I know that I can’t generalize that all guys in their twenties are the same because they are not. I have a wealth of close guy friends who are all in different places on the douche scale: some of them are cheating scumbags when it comes to girls and the others are loyal, loving boyfriends (as far as I know). For example, my best friend Gabby’s current boyfriend seems to be quite a gem because he adores her way too much to be cheating on her. So I guess he serves as a ray of hope. And then there is my friend Lucas, who has allowed his world to revolve around his girlfriend Mackenzie. I look at these guys and I want to argue that clearly monogamous and honest relationships can exist in our early twenties, but are these guys the exception?

If I continue looking at the guys I know, I have to think about the group of guys we hung out with this weekend, including the one who dished out that lovely piece of dating wisdom. They are all about two or three years older than myself and have girlfriends whom they cheat on regularly. One of them sleeps around so often that I had no idea he had a girlfriend until she appeared the other weekend and someone introduced her to me. There is my friend who found major success after high school working in finance, who managed to score himself what most guys consider to be the unicorn of the dating world: a smart, beautiful, classy girl with a clean track record and an easy going demeanor. Low and behold, even a unicorn couldn’t make a guy faithful because he hooked up with another friend of mine right before becoming serious with the unicorn girl and has drunkenly made out with other girls while out at the bars. Then I think about my friend and neighbor, Trevor, who was dating this girl he met in college but got away with going on Tinder dates every night of the week because his girlfriend was living 30 minutes away. I remember when she caught him talking to other girls during the holidays and how it caused a huge fight, but then later that day she happily sat down to a romantic home cooked dinner with him as if all was forgiven. I would like to say that this was uncommon and indicative of her character more so than anything else, but it’s not. She’s a smart, gorgeous girl who would not have a problem finding a new guy to date, so why did she stick around after she caught him dicking around?
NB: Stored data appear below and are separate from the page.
-- ==== Sys2Proof/Tests/Slice0.lean ====
section
/-! SUPPORT. Tests. Expected values are those of spec/30_encoding.md R92 (encodings) and of the vectors
of spec/95_test_vectors.md and 96_test_vectors_2.md, whose names stand in the comments. The theorems
`test_hyp_…` show, for a statement with hypotheses, concrete states and operands that meet them, one
for each clause, at the boundary. -/

namespace Sys2Proof.Tests

open Sys2Proof.Machine

/-- The default parameters. -/
abbrev dp : Parameters := defaultParameters

/-! ## Well-formedness -/

/-- The one check of `Instr.wf`: no mnemonic has the opcode, so that it is 45 to 127 under the default
table (30_encoding.md R93). -/
theorem test_wf_refuses_assigned_opcodes :
    (Instr.unassigned 0).wf dp = false ∧ (Instr.unassigned 44).wf dp = false := by decide

theorem test_wf_admits :
    (Instr.unassigned 45).wf dp = true ∧ (Instr.unassigned 127).wf dp = true ∧ (Instr.li 0x8000).wf dp = true ∧
    Instr.nop.wf dp = true := by decide

/-! ## Decoding: the nibbles of R92 bit by bit, in stream order -/

theorem test_decode_immediate :
    decode dp false [0b0000, 0b0100, 0b0011, 0b0010, 0b0001] = .instr (.li 0x1234) 5 ∧
    decode dp true [0b0000, 0b0001, 0b0010, 0b0011, 0b0100] = .instr (.li 0x1234) 5 ∧
    decode dp false [0b1000, 0b0000, 0b0100, 0b0011, 0b0010, 0b0001] = .instr (.li 0x1234) 6 := by decide

theorem test_decode_memory_load :
    decode dp false [0b0001] = .instr .lb 1 ∧
    decode dp false [0b0010] = .instr .lw 1 := by decide

theorem test_decode_stack_memory_load_store :
    decode dp false [0b0011] = .instr .lws 1 ∧
    decode dp false [0b0100] = .instr .sws 1 := by decide

theorem test_decode_memory_store :
    decode dp false [0b0101] = .instr .sb 1 ∧
    decode dp false [0b0110] = .instr .sw 1 := by decide

theorem test_decode_stack_manipulation :
    decode dp false [0b0111] = .instr .pop 1 ∧
    decode dp false [0b1000, 0b0001] = .instr .dup 2 ∧
    decode dp false [0b1001, 0b0001] = .instr .rot 2 ∧
    decode dp false [0b1010, 0b0001] = .instr .rot3 2 := by decide

theorem test_decode_arithmetic_logic :
    decode dp false [0b1011, 0b0001] = .instr .add 2 ∧
    decode dp false [0b1100, 0b0001] = .instr .sub 2 ∧
    decode dp false [0b1101, 0b0001] = .instr .mul 2 ∧
    decode dp false [0b1110, 0b0001] = .instr .div 2 ∧
    decode dp false [0b1111, 0b0001] = .instr .and 2 ∧
    decode dp false [0b1000, 0b0010] = .instr .or 2 ∧
    decode dp false [0b1001, 0b0010] = .instr .xor 2 ∧
    decode dp false [0b1010, 0b0010] = .instr .nor 2 ∧
    decode dp false [0b1011, 0b0010] = .instr .shl 2 ∧
    decode dp false [0b1100, 0b0010] = .instr .shr 2 ∧
    decode dp false [0b1101, 0b0010] = .instr .not 2 := by decide

theorem test_decode_comparisons :
    decode dp false [0b1110, 0b0010] = .instr .equ 2 ∧
    decode dp false [0b1111, 0b0010] = .instr .loe 2 ∧
    decode dp false [0b1000, 0b0011] = .instr .goe 2 ∧
    decode dp false [0b1001, 0b0011] = .instr .lt 2 ∧
    decode dp false [0b1010, 0b0011] = .instr .gt 2 := by decide

theorem test_decode_stack_growth :
    decode dp false [0b1011, 0b0011] = .instr .salloc 2 ∧
    decode dp true [0b1011, 0b0011] = .instr .salloc 2 := by decide

theorem test_decode_control_flow :
    decode dp false [0b1100, 0b0011] = .instr .jmp 2 ∧
    decode dp false [0b1101, 0b0011] = .instr .jz 2 ∧
    decode dp false [0b1110, 0b0011] = .instr .call 2 := by decide

theorem test_decode_register_transfer :
    decode dp false [0b1111, 0b0011] = .instr .mova 2 ∧
    decode dp false [0b1000, 0b0100] = .instr .movb 2 ∧
    decode dp false [0b1001, 0b0100] = .instr .movc 2 ∧
    decode dp false [0b1010, 0b0100] = .instr .movd 2 ∧
    decode dp false [0b1011, 0b0100] = .instr .move 2 ∧
    decode dp false [0b1100, 0b0100] = .instr .movf 2 ∧
    decode dp false [0b1101, 0b0100] = .instr .amov 2 ∧
    decode dp false [0b1110, 0b0100] = .instr .bmov 2 ∧
    decode dp false [0b1111, 0b0100] = .instr .cmov 2 ∧
    decode dp false [0b1000, 0b0101] = .instr .dmov 2 ∧
    decode dp false [0b1001, 0b0101] = .instr .emov 2 ∧
    decode dp false [0b1010, 0b0101] = .instr .fmov 2 := by decide

theorem test_decode_syscall :
    decode dp false [0b1011, 0b0101] = .instr .syscall 2 ∧
    decode dp true [0b1011, 0b0101] = .instr .syscall 2 := by decide

theorem test_decode_no_op :
    decode dp false [0b1100, 0b0101] = .instr .nop 2 ∧
    decode dp true [0b1100, 0b0101] = .instr .nop 2 := by decide

theorem test_decode_unassigned :
    decode dp false [0b1101, 0b0101] = .instr (.unassigned 45) 2 ∧
    decode dp true [0b1111, 0b1111] = .instr (.unassigned 127) 2 := by decide

/-- The two-nibble forms of R88 and the ends of the code (vectors F3, F4, F9, F10). -/
theorem test_decode_alias_and_end :
    decode dp false [0b1111, 0b0000] = .instr .pop 2 ∧ decode dp false [0b1011] = .exhausted ∧
    decode dp false [0b0000, 0b0101, 0b0000, 0b0000] = .exhausted ∧ decode dp false [] = .exhausted := by
  decide

/-- Code bytes of the examples of R140 and E1. -/
theorem test_decode_bytes :
    decodeBytes dp false [0x40, 0x23, 0x01] = .instr (.li 0x1234) 5 ∧
    decodeBytes dp true [0x01, 0x23, 0x40] = .instr (.li 0x1234) 5 ∧
    decodeBytes dp false [0x1B] = .instr .add 2 ∧ decodeBytes dp true [0xB1] = .instr .add 2 := by decide

theorem test_encode_bytes :
    encodeBytes dp false (.li 0x1234) = [0x40, 0x23, 0x01] ∧ encodeBytes dp true .syscall = [0xB5] ∧
    encodeLong dp false .pop = [0xF, 0x0] := by decide

/-- Words of spec/opcode_table.json. -/
theorem test_decodeTableWord :
    decodeTableWord 8 0x0B = some .add ∧ decodeTableWord 8 0x00 = some (.li 0) ∧
    decodeTableWord 24 0x123400 = some (.li 0x1234) ∧ decodeTableWord 8 0x2C = some .nop ∧
    decodeTableWord 8 0xD5 = some (.unassigned 45) := by decide

/-! ## Helpers -/

/-- A running state with these words on the stack, bottom to top (00_scope.md R12), eight code bytes,
four data bytes `11 80 00 44`, two host-extra bytes `AA 00` and `S_GETS` = "Hi". -/
def st (ws : List Int) : State :=
  { State.reset with
    sp := BitVec.ofNat 16 ws.length
    stack := (List.range ws.length).zip (ws.map wrap16)
    csSize := 8
    dsSize := 4
    extraLen := 2
    data := [(0, 0x11), (1, 0x80), (3, 0x44), (4, 0xAA)]
    sGets := [72, 105] }

/-- The same with `sp = n` and `top` on top. -/
def deep (n : Nat) (top : Int) : State :=
  { st [] with sp := BitVec.ofNat 16 n, stack := [(n - 1, wrap16 top)] }

/-- `s` with these code bytes. -/
def withCode (bs : List Byte) (s : State) : State :=
  { s with code := Memory.ofBytes 0 bs, csSize := BitVec.ofNat 16 bs.length }

/-- `s` in big mode. -/
def inBig (s : State) : State := { s with big := true }

/-- `s` with these answers of the host to come. -/
def answered (rs : List HostAnswer) (s : State) : State := { s with hostReplies := rs }

/-- The stack, bottom to top. -/
def words (t : State) : List Int := (List.range t.depth).map fun i => (t.slot i).toInt

/-- The state an answer leads to. -/
def after : Result → Option State
  | .next t => some t
  | _ => none

/-- The state an accepted image starts in. -/
def started : Loaded → Option State
  | .started s => some s
  | .rejected _ => none

/-- The status and the stack after an instruction. -/
def ran (i : Instr) (s : State) : Option (Status × List Int) :=
  (after (exec i s)).map fun t => (t.status, words t)

/-- The same for one that goes on. -/
def gives (i : Instr) (ws : List Int) : Option (List Int) :=
  (ran i (st ws)).bind fun r => if r.1 = .running then some r.2 else none

/-- The status after an instruction. -/
def ends (i : Instr) (s : State) : Option Status := (ran i s).map (·.1)

/-- Parameters that differ from the defaults in every Boolean and in each table. -/
def otherParameters : Parameters where
  opc := { defaultOpcodes with li := 44, nop := 0 }
  sysnum := { defaultSyscalls with putc := 8, fputc := 1 }
  result := { defaultResults with stackUnderflow := 40 }
  nibbleLowFirstInLittle := false
  liLowFirstInLittle := false
  lbSignExtend := true
  shrArithmetic := false
  rot3ThirdToTop := false
  storeValueOnTop := false
  jzCondOnTop := false
  storeReachesExtra := false
  absOnlyJmp := false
I have a friend Melissa, who had a similar situation with a guy she had been living with. It’s the same old story: get comfortable, have some arguments, go through his phone and find out that he’s been talking to people he shouldn’t be talking to. Melissa is beautiful, ambitious, smart and caring – the kind of person I strive to be – and yet she found herself dealing with this bullshit even after the guy had committed to living together. They were not doing long distance, nor were they casually dating. Not to mention, Melissa and this guy are a few years older than the rest of my friends, which just goes to show that things may not necessarily get better with the passage of time. I would like to say that Melissa gave this guy the boot; that she stood up for herself and went on to search for someone that would treat her with the respect she deserved, but this is not the case. That guy is still part of her life today. Which begs the question: what is the fucking deal? Has the expectation of no expectations made it okay for people to cheat and so easily be forgiven? Are our standards so low that we are willing to overlook the lack of trust and betrayal that comes with cheating because we would rather suffer endlessly trying to fix a relationship that is broken instead of being alone? How did we get here?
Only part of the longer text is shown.